The highlight of his experience studying in Rome was “being ordained (a transitional deacon) at the altar of the chair of St. Peter under the Holy Spirit window.” He was one of about 25 from “all over the United States.”

“How many people have been through that church … and on that hill throughout history, including St. Peter himself,” Father Glaser said. “It’s like, wow, who am I to prostrate myself on that floor, praying for the Holy Spirit to come down? It was an overwhelming experience for all of us.”

Father Glaser’s immediate family and a group of about 25 aunts, uncles, cousins and family friends traveled to Rome to witness his ordination and do some sightseeing.

Growing up, Father Glaser was an altar server at St. Michael in Prior Lake and then a lector “from the time I could stand on my tippy toes behind the ambo,” he said. Faith was always part of his life, but in high school he participated in theater, robotics, golf, student government, and focused on academics, too. “Every once in a while, I’d perhaps feel a little twinge toward the priesthood, and … some people in my life would throw that out there from time to time,” he said.

His grandmother would sometimes tell him, “I think you should be a priest like your uncle,” who serves in the Dubuque, Iowa, archdiocese. But he’d reply, “No, I just don’t think that’s in the cards. I have my life planned out,” including studying computer science at the University of Wisconsin in

Madison. “But God also has plans, I guess, and his were different than what I had come up with on my own,” he said.

Father Glaser attended an autumn retreat sponsored by the campus Catholic Newman Center, where he “fell in love with the Lord and realized, perhaps for the first time, Jesus Christ is a real person … and he wants to have a relationship with us.” He began attending daily Mass as often as he could, reconciliation more often and became more involved with the youth center. And he later started a parttime job as website manager for the Catholic student organization.

Yet the following summer, he had an internship at an aerospace company in Burnsville and he thought, “my life is set.” But returning to start his sophomore year at college, he clearly recalled the priest’s homily Sept. 21, the feast of St.
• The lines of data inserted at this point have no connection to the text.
/-- The registers of SED (R680 of spec/17_faults_ordering.md). -/
def regsSED : List RegSpec := [
  ⟨0x40110000, 1, 0x4, false, 0x403, [⟨0, 3, .txn, .dn, false⟩, ⟨8, 8, .txn, .dn, false⟩]⟩,
  ⟨0x40110004, 1, 0x4, false, 0x0, [⟨0, 32, .ro, .neu, false⟩]⟩,
  ⟨0x40110008, 1, 0x4, false, 0x0, [⟨0, 32, .ro, .neu, false⟩]⟩,
  ⟨0x4011000C, 1, 0x4, false, 0x0, [⟨0, 32, .ro, .neu, false⟩]⟩,
  ⟨0x40110010, 1, 0x4, false, 0x0, [⟨0, 32, .ro, .neu, false⟩]⟩,
  ⟨0x40110014, 1, 0x4, false, 0x0, [⟨0, 32, .rw, .neu, false⟩]⟩,
  ⟨0x40110018, 1, 0x4, false, 0x0, [⟨0, 16, .ro, .neu, false⟩, ⟨16, 16, .ro, .neu, false⟩]⟩,
  ⟨0x4011001C, 1, 0x4, false, 0x0, [⟨0, 16, .ro, .neu, false⟩, ⟨31, 1, .wo, .neu, false⟩]⟩,
  ⟨0x40110020, 1, 0x4, false, 0x0, [⟨0, 7, .ro, .neu, false⟩, ⟨16, 6, .ro, .neu, false⟩]⟩,
  ⟨0x40110024, 1, 0x4, false, 0x0, [⟨0, 32, .ro, .neu, false⟩]⟩,
  ⟨0x40110030, 1, 0x4, false, 0x0, [⟨0, 1, .w1c, .neu, false⟩, ⟨1, 1, .w1c, .neu, false⟩, ⟨2, 1, .w1c, .neu, false⟩, ⟨3, 1, .w1c, .neu, false⟩]⟩,
  ⟨0x40110034, 1, 0x4, false, 0x0, [⟨0, 16, .wo, .neu, false⟩]⟩,
  ⟨0x40110040, 1, 0x4, false, 0x0, [⟨0, 13, .rw, .neu, false⟩, ⟨13, 3, .rw, .neu, false⟩, ⟨31, 1, .wo, .neu, false⟩]⟩,
  ⟨0x40110044, 3, 0x4, false, 0x0, [⟨0, 32, .rw, .neu, false⟩]⟩,
  ⟨0x40110050, 1, 0x4, false, 0x0, [⟨0, 4, .w1c, .neu, false⟩]⟩]

/-- The registers of SEM (R681 of spec/17_faults_ordering.md). -/
def regsSEM : List RegSpec := [
  ⟨0x40140000, 32, 0x4, false, 0x0, [⟨0, 16, .ro, .neu, false⟩, ⟨16, 2, .ro, .neu, false⟩]⟩,
  ⟨0x40140080, 1, 0x4, false, 0x0, [⟨0, 32, .ro, .neu, false⟩]⟩,
  ⟨0x40140084, 1, 0x4, false, 0x0, [⟨0, 32, .ro, .neu, false⟩]⟩,
  ⟨0x40140088, 1, 0x4, false, 0x0, [⟨0, 32, .ro, .neu, false⟩]⟩,
  ⟨0x40140090, 1, 0x4, false, 0x0, [⟨0, 16, .ro, .neu, false⟩, ⟨31, 1, .wo, .neu, false⟩]⟩]

/-- The registers of SEC (R730 of spec/18_identity_update.md). -/
def regsSEC : List RegSpec := [
  ⟨0x40120000, 1, 0x4, false, 0x0, [⟨0, 32, .ro, .neu, false⟩]⟩,
  ⟨0x40120004, 1, 0x4, false, 0x0, [⟨0, 32, .ro, .neu, false⟩]⟩,
  ⟨0x40120010, 16, 0x4, false, 0x0, [⟨0, 32, .ro, .neu, false⟩]⟩,
  ⟨0x40120060, 1, 0x4, false, 0x0, [⟨0, 1, .ro, .neu, false⟩, ⟨1, 1, .ro, .neu, false⟩, ⟨2, 1, .ro, .neu, false⟩, ⟨3, 1, .ro, .neu, false⟩]⟩,
  ⟨0x40120064, 1, 0x4, false, 0x0, [⟨0, 32, .ro, .neu, false⟩]⟩,
  ⟨0x40120068, 1, 0x4, false, 0x0, [⟨0, 32, .ro, .neu, false⟩]⟩,
  ⟨0x40120070, 1, 0x4, false, 0x0, [⟨0, 1, .ro, .neu, false⟩, ⟨1, 1, .ro, .neu, false⟩, ⟨2, 1, .ro, .neu, false⟩, ⟨4, 2, .ro, .neu, false⟩, ⟨6, 1, .ro, .neu, false⟩, ⟨7, 1, .ro, .neu, false⟩]⟩,
  ⟨0x40120074, 1, 0x4, false, 0x0, [⟨0, 16, .ro, .neu, false⟩]⟩,
  ⟨0x40120078, 1, 0x4, false, 0x0, [⟨0, 8, .ro, .neu, false⟩]⟩,
  ⟨0x4012007C, 1, 0x4, false, 0x0, [⟨0, 16, .wo, .neu, false⟩]⟩,
  ⟨0x40120080, 1, 0x4, false, 0x0, [⟨0, 2, .ro, .neu, false⟩, ⟨2, 3, .ro, .neu, false⟩, ⟨8, 7, .ro, .neu, false⟩]⟩,
  ⟨0x40120084, 1, 0x4, false, 0x0, [⟨0, 32, .ro, .neu, false⟩]⟩,
  ⟨0x40120088, 1, 0x4, false, 0x0, [⟨0, 32, .ro, .neu, false⟩]⟩,
  ⟨0x40120090, 1, 0x4, false, 0x0, [⟨0, 32, .ro, .neu, false⟩]⟩,
  ⟨0x40120094, 1, 0x4, false, 0x0, [⟨0, 1, .ro, .neu, false⟩]⟩]

/-- The registers of NVC (R731 of spec/18_identity_update.md). -/
def regsNVC : List RegSpec := [
  ⟨0x40130000, 1, 0x4, false, 0x3840001, [⟨0, 2, .rw, .neu, false⟩, ⟨16, 10, .rw, .neu, false⟩]⟩,
  ⟨0x40130004, 1, 0x4, false, 0x0, [⟨0, 1, .wo, .neu, false⟩, ⟨1, 1, .ro, .neu, false⟩, ⟨2, 2, .ro, .neu, false⟩]⟩,
  ⟨0x40130008, 1, 0x4, false, 0x0, [⟨6, 14, .rw, .neu, false⟩]⟩,
  ⟨0x4013000C, 1, 0x4, false, 0x0, [⟨2, 30, .rw, .neu, false⟩]⟩,
  ⟨0x40130014, 1, 0x4, false, 0x0, [⟨0, 4, .w1c, .neu, false⟩]⟩,
  ⟨0x40130020, 6, 0x4, false, 0x0, [⟨0, 32, .ro, .neu, false⟩]⟩,
  ⟨0x40130040, 1, 0x4, false, 0x0, [⟨6, 14, .rw, .neu, false⟩]⟩,
  ⟨0x40130044, 1, 0x4, false, 0x0, [⟨0, 32, .ro, .neu, false⟩]⟩,
  ⟨0x40130050, 1, 0x4, false, 0x0, [⟨0, 3, .ro, .neu, false⟩, ⟨4, 1, .ro, .neu, false⟩]⟩,
  ⟨0x40130054, 1, 0x4, false, 0x0, [⟨0, 19, .ro, .neu, false⟩]⟩,
  ⟨0x40130058, 1, 0x4, false, 0x0, [⟨0, 19, .ro, .neu, false⟩]⟩,
  ⟨0x40130060, 1, 0x4, false, 0x0, [⟨0, 20, .ro, .neu, false⟩]⟩]

/-- The registers of DBG (R744 of spec/19_address_map.md). -/
def regsDBG : List RegSpec := [
  ⟨0x40150000, 1, 0x4, false, 0x14820347, [⟨0, 32, .ro, .neu, false⟩]⟩,
  ⟨0x40150004, 1, 0x4, false, 0x0, [⟨0, 1, .ro, .neu, false⟩, ⟨1, 1, .ro, .neu, false⟩, ⟨2, 1, .ro, .neu, false⟩, ⟨3, 1, .ro, .neu, false⟩, ⟨8, 1, .ro, .neu, false⟩]⟩,
  ⟨0x40150008, 1, 0x4, false, 0x0, [⟨0, 1, .w1s, .up, false⟩]⟩]

end Sys2Proof.Machine
end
Matthew, and that the saint’s story “tells us that God does not call us because of who we are, but because he knows who we can become.” “That was a dagger to the heart, and any doubts I had, there’s always someone holier (who) can be a priest, someone more gifted can be a priest, that just pierced me straight to the heart,” Father Glaser said. “No, the Lord knows what kind of priest you can be. And I began a very quick process of discernment,” calling an uncle, who had heard that same conversation more than once, and talking with priests on campus.

Slowly, Father Glaser realized “I think the Lord is calling me to go to seminary and see if this is really what he wants for me.” He talked with Father David Blume, director of the Office of Vocations for the Archdiocese of St. Paul and Minneapolis. He entered St. John Vianney College Seminary in St. Paul the following January.

Reflecting on his time studying in Rome, Father Glaser said he was able to meet Pope Francis twice and participate in Pope Benedict XVI’s funeral, sitting in the second row and assisting with Communion as a deacon. That meant a lot to him “since he was elected pope about two weeks before my first Communion in 2005.”

“Being able to experience these things, the Lord has just been so good to me and generous … through no merit of my own,” Father Glaser said. “My desire is to help people come to realize that themselves, too. The Lord is really generous and loving, and we just need to be listening.”